We can’t just idly sit by and just have these little organisations that are doing their best in their small corners like NaliBali, the Read Educational Trust and African Story Book to name a few. They are all significant but there needs to be a more coordinated effort and a national campaign that implores everybody to get behind this. And it can be any small organisation, a religious group, schools, parents, anyone who understands the importance of it and we can provide accessible reading material that can be used with children.
And this material needs to be something that resonates with them, and that’s authentic to that child’s experience. And they are out there. For example, NaliBali has an incredible range of short stories written by young people for young people. These are stories that children will relate to as it involves their lived experiences. African Story Book also has an amazing set of books that are beautifully illustrated and in multiple languages from across Africa as well as local languages.
There’s also Fundza, which is a mobile book app that you can download and there are a lot of short stories on there as well.

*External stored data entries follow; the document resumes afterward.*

theorem State.setPort_upd (s : State) (p : Nat) (x : FabPort) {W P : Nat} {r_ : State} (hm : (subMask 0x0 W && subMask 0x8000 P) = true) (k_ : Upd W P r_ s) :
    Upd W P r_ (State.setPort s p x) := by
  refine Upd.via (w := 0x0) (p := 0x8000) ?_ hm k_
  clear hm k_
  unfold State.setPort
  repeat' first
    | (with_reducible exact Upd.refl _)
    | with_reducible assumption
    | (extract_lets +onlyGivenNames z; refine Upd.cutU (z := z) ?_ (fun hz => ?_); subst z; rotate_left; clear_value z; all_goals have z := trivial)
    | (extract_lets +onlyGivenNames z; refine Upd.cutU (z := z.1) ?_ (fun hz => ?_); subst z; rotate_left; clear_value z; all_goals have z := trivial)
    | (extract_lets +onlyGivenNames z; clear_value z; have z := trivial)
    | (with_reducible apply Upd.ite)
    | (with_reducible apply Upd.fst; assumption)
    | simp (disch := decide) only [Upd.mk1_iff, Upd.fab_iff]
    | split

theorem State.fabEvent_upd (s : State) (k : Nat) (inst : Nat) (uid : Nat) (node : Nat) (cause : Nat) {W P : Nat} {r_ : State} (hm : (subMask 0x1000000000000000001 W && subMask 0x100002 P) = true) (k_ : Upd W P r_ s) :
    Upd W P r_ (State.fabEvent s k inst uid node cause) := by
  refine Upd.via (w := 0x1000000000000000001) (p := 0x100002) ?_ hm k_
  clear hm k_
  unfold State.fabEvent
  repeat' first
    | (with_reducible exact Upd.refl _)
    | with_reducible assumption
    | (extract_lets +onlyGivenNames z; refine Upd.cutU (z := z) ?_ (fun hz => ?_); subst z; rotate_left; clear_value z; all_goals have z := trivial)
    | (extract_lets +onlyGivenNames z; refine Upd.cutU (z := z.1) ?_ (fun hz => ?_); subst z; rotate_left; clear_value z; all_goals have z := trivial)
    | (extract_lets +onlyGivenNames z; clear_value z; have z := trivial)
    | (with_reducible apply Upd.ite)
    | (with_reducible apply Upd.sticky; decide; decide; decide)
    | (with_reducible apply Upd.fst; assumption)
    | simp (disch := decide) only [Upd.mk1_iff, Upd.out_iff]
    | split

theorem State.sendCredit_upd (s : State) (p : Nat) (cls : Nat) (n : Nat) {W P : Nat} {r_ : State} (hm : (subMask 0x0 W && subMask 0x100000 P) = true) (k_ : Upd W P r_ s) :
    Upd W P r_ (State.sendCredit s p cls n) := by
  refine Upd.via (w := 0x0) (p := 0x100000) ?_ hm k_
  clear hm k_
  unfold State.sendCredit
  repeat' first
    | (with_reducible exact Upd.refl _)
    | with_reducible assumption
    | (extract_lets +onlyGivenNames z; refine Upd.cutU (z := z) ?_ (fun hz => ?_); subst z; rotate_left; clear_value z; all_goals have z := trivial)
    | (extract_lets +onlyGivenNames z; refine Upd.cutU (z := z.1) ?_ (fun hz => ?_); subst z; rotate_left; clear_value z; all_goals have z := trivial)
    | (extract_lets +onlyGivenNames z; clear_value z; have z := trivial)
    | (with_reducible apply Upd.ite)
    | (with_reducible apply State.emit_upd; decide)
    | (with_reducible apply Upd.fst; assumption)
    | simp (disch := decide) only [Upd.mk1_iff, Upd.out_iff]
    | split
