theorem State.blanketOpen_upd (s : State) (k : Nat) (bank : Nat) (m : Nat) (f : Frame) {W P : Nat} {r_ : State} (hm : (subMask 0x10a0011000000000001 W && subMask 0x10858a P) = true) (k_ : Upd W P r_ s) :
    Upd W P r_ (State.blanketOpen s k bank m f) := by
  refine Upd.via (w := 0x10a0011000000000001) (p := 0x10858a) ?_ hm k_
  clear hm k_
  unfold State.blanketOpen
  repeat' first
    | (with_reducible exact Upd.refl _)
    | with_reducible assumption
    | (extract_lets +onlyGivenNames z; refine Upd.cutU (z := z) ?_ (fun hz => ?_); subst z; rotate_left; clear_value z; all_goals have z := trivial)
    | (extract_lets +onlyGivenNames z; refine Upd.cutU (z := z.1) ?_ (fun hz => ?_); subst z; rotate_left; clear_value z; all_goals have z := trivial)
    | (extract_lets +onlyGivenNames z; clear_value z; have z := trivial)
    | (with_reducible apply Upd.ite)
    | (with_reducible apply State.closeEarly_upd; decide)
    | (with_reducible apply State.frameAccepted_upd; decide)
    | (with_reducible apply State.refOpen_upd; decide)
    | (with_reducible apply Upd.set; decide)
    | (with_reducible apply Upd.fst; assumption)
    | simp (disch := decide) only [Upd.mk1_iff, Upd.frames_iff, Upd.blankets_iff, Upd.ref_iff, Upd.egr_iff, Upd.fab_iff, Upd.out_iff]
    | split

theorem State.blanketAdd_upd (s : State) (k : Nat) (seq : Nat) (m : Nat) (f : Frame) {W P : Nat} {r_ : State} (hm : (subMask 0x0 W && subMask 0x188 P) = true) (k_ : Upd W P r_ s) :
    Upd W P r_ (State.blanketAdd s k seq m f) := by
  refine Upd.via (w := 0x0) (p := 0x188) ?_ hm k_
  clear hm k_
  unfold State.blanketAdd
  repeat' first
    | (with_reducible exact Upd.refl _)
    | with_reducible assumption
    | (extract_lets +onlyGivenNames z; refine Upd.cutU (z := z) ?_ (fun hz => ?_); subst z; rotate_left; clear_value z; all_goals have z := trivial)
    | (extract_lets +onlyGivenNames z; refine Upd.cutU (z := z.1) ?_ (fun hz => ?_); subst z; rotate_left; clear_value z; all_goals have z := trivial)
    | (extract_lets +onlyGivenNames z; clear_value z; have z := trivial)
    | (with_reducible apply Upd.ite)
    | (with_reducible apply State.onBlanket_upd; decide)
    | (with_reducible apply Upd.fst; assumption)
    | simp (disch := decide) only [Upd.mk1_iff, Upd.frames_iff, Upd.blankets_iff, Upd.ref_iff]
    | split

theorem State.noteAbsent_upd (s : State) (k : Nat) (m : Nat) {W P : Nat} {r_ : State} (hm : (subMask 0x1000000000001 W && subMask 0x100002 P) = true) (k_ : Upd W P r_ s) :
    Upd W P r_ (State.noteAbsent s k m) := by
  refine Upd.via (w := 0x1000000000001) (p := 0x100002) ?_ hm k_
  clear hm k_
  unfold State.noteAbsent
  repeat' first
    | (with_reducible exact Upd.refl _)
    | with_reducible assumption
    | (extract_lets +onlyGivenNames z; refine Upd.cutU (z := z) ?_ (fun hz => ?_); subst z; rotate_left; clear_value z; all_goals have z := trivial)
    | (extract_lets +onlyGivenNames z; refine Upd.cutU (z := z.1) ?_ (fun hz => ?_); subst z; rotate_left; clear_value z; all_goals have z := trivial)
    | (extract_lets +onlyGivenNames z; clear_value z; have z := trivial)
    | (with_reducible apply Upd.ite)
    | (with_reducible apply Upd.inc; decide)
    | (with_reducible apply State.mrgEvent_upd; decide)
    | (with_reducible apply Upd.fst; assumption)
    | simp (disch := decide) only [Upd.mk1_iff, Upd.out_iff]
    | split

theorem State.joinOne_upd (s : State) (f : Frame) (k : Nat) {W P : Nat} {r_ : State} (hm : (subMask 0x10a0011000000000001 W && subMask 0x10858a P) = true) (k_ : Upd W P r_ s) :
    Upd W P r_ (State.joinOne s f k) := by
  refine Upd.via (w := 0x10a0011000000000001) (p := 0x10858a) ?_ hm k_
  clear hm k_
  unfold State.joinOne
  repeat' first
    | (with_reducible exact Upd.refl _)
    | with_reducible assumption
    | (extract_lets +onlyGivenNames z; refine Upd.cutU (z := z) ?_ (fun hz => ?_); subst z; rotate_left; clear_value z; all_goals have z := trivial)
    | (extract_lets +onlyGivenNames z; refine Upd.cutU (z := z.1) ?_ (fun hz => ?_); subst z; rotate_left; clear_value z; all_goals have z := trivial)
    | (extract_lets +onlyGivenNames z; have _t : State → _ := z; clear _t; subst z; have z := trivial)
    | (extract_lets +onlyGivenNames z; have _t : _ → State := z; clear _t; subst z; have z := trivial)
    | (extract_lets +onlyGivenNames z; have _t : _ → _ → State := z; clear _t; subst z; have z := trivial)
    | (extract_lets +onlyGivenNames z; clear_value z; have z := trivial)
    | (with_reducible apply Upd.ite)
    | (with_reducible apply State.blanketAdd_upd; decide)
    | (with_reducible apply State.blanketOpen_upd; decide)
    | (with_reducible apply Upd.inc; decide)
    | (with_reducible apply State.layLand_upd; decide)
    | (with_reducible apply State.mrgEvent_upd; decide)
    | (with_reducible apply State.noteAbsent_upd; decide)
    | (with_reducible apply Upd.fst; assumption)
    | simp (disch := decide) only [Upd.mk1_iff, Upd.frames_iff, Upd.blankets_iff, Upd.ref_iff, Upd.egr_iff, Upd.fab_iff, Upd.out_iff]
    | split

theorem State.blanketJoin_upd (s : State) (f : Frame) {W P : Nat} {r_ : State} (hm : (subMask 0x10a0011000000000001 W && subMask 0x10858a P) = true) (k_ : Upd W P r_ s) :
    Upd W P r_ (State.blanketJoin s f) := by
  refine Upd.via (w := 0x10a0011000000000001) (p := 0x10858a) ?_ hm k_
  clear hm k_
  unfold State.blanketJoin
  repeat' first
    | (with_reducible apply Upd.foldl; intro _ _)
    | (with_reducible apply Upd.foldlFst; intro _ _)
    | (with_reducible exact Upd.refl _)
    | with_reducible assumption
    | (extract_lets +onlyGivenNames z; refine Upd.cutU (z := z) ?_ (fun hz => ?_); subst z; rotate_left; clear_value z; all_goals have z := trivial)
    | (extract_lets +onlyGivenNames z; refine Upd.cutU (z := z.1) ?_ (fun hz => ?_); subst z; rotate_left; clear_value z; all_goals have z := trivial)
    | (extract_lets +onlyGivenNames z; clear_value z; have z := trivial)
    | (with_reducible apply Upd.ite)
    | (with_reducible apply State.joinOne_upd; decide)
    | (with_reducible apply Upd.fst; assumption)
    | simp (disch := decide) only [Upd.mk1_iff, Upd.frames_iff, Upd.blankets_iff, Upd.ref_iff, Upd.egr_iff, Upd.fab_iff, Upd.out_iff]
    | split

theorem State.blanketAbsent_upd (s : State) (f : Frame) {W P : Nat} {r_ : State} (hm : (subMask 0x1000000000001 W && subMask 0x10018a P) = true) (k_ : Upd W P r_ s) :
    Upd W P r_ (State.blanketAbsent s f) := by
  refine Upd.via (w := 0x1000000000001) (p := 0x10018a) ?_ hm k_
  clear hm k_
  unfold State.blanketAbsent
  repeat' first
    | (with_reducible apply Upd.foldl; intro _ _)
    | (with_reducible apply Upd.foldlFst; intro _ _)
    | (with_reducible exact Upd.refl _)
    | with_reducible assumption
    | (extract_lets +onlyGivenNames z; refine Upd.cutU (z := z) ?_ (fun hz => ?_); subst z; rotate_left; clear_value z; all_goals have z := trivial)
    | (extract_lets +onlyGivenNames z; refine Upd.cutU (z := z.1) ?_ (fun hz => ?_); subst z; rotate_left; clear_value z; all_goals have z := trivial)
    | (extract_lets +onlyGivenNames z; clear_value z; have z := trivial)
    | (with_reducible apply Upd.ite)
    | (with_reducible apply State.memberAbsent_upd; decide)
    | (with_reducible apply Upd.fst; assumption)
    | simp (disch := decide) only [Upd.mk1_iff, Upd.frames_iff, Upd.blankets_iff, Upd.ref_iff, Upd.out_iff]
    | split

What’s nice about them is that it’s all open source so you can get them for free. But there are also the municipal libraries that are there for the express purpose of lending books to people. I had a card when I was growing up, and my nieces have cards now and go to the local library every Saturday to check out books, which they read during the week. You can make it an activity with your children. And it’s free.
The other thing that we need to do is make sure our teachers are reading – it all feeds into this whole culture of not reading. In the English curriculum, they still have set books and set poems and so on, but are people reading for pleasure?
If children didn’t read, how would they be able to assimilate any information? And how would they process information and make connections to existing knowledge without being able to read? Children need to be taught to read for understanding and read for meaning. That’s the source of all knowledge – the ability to read; and read with understanding. It’s a fundamental tool.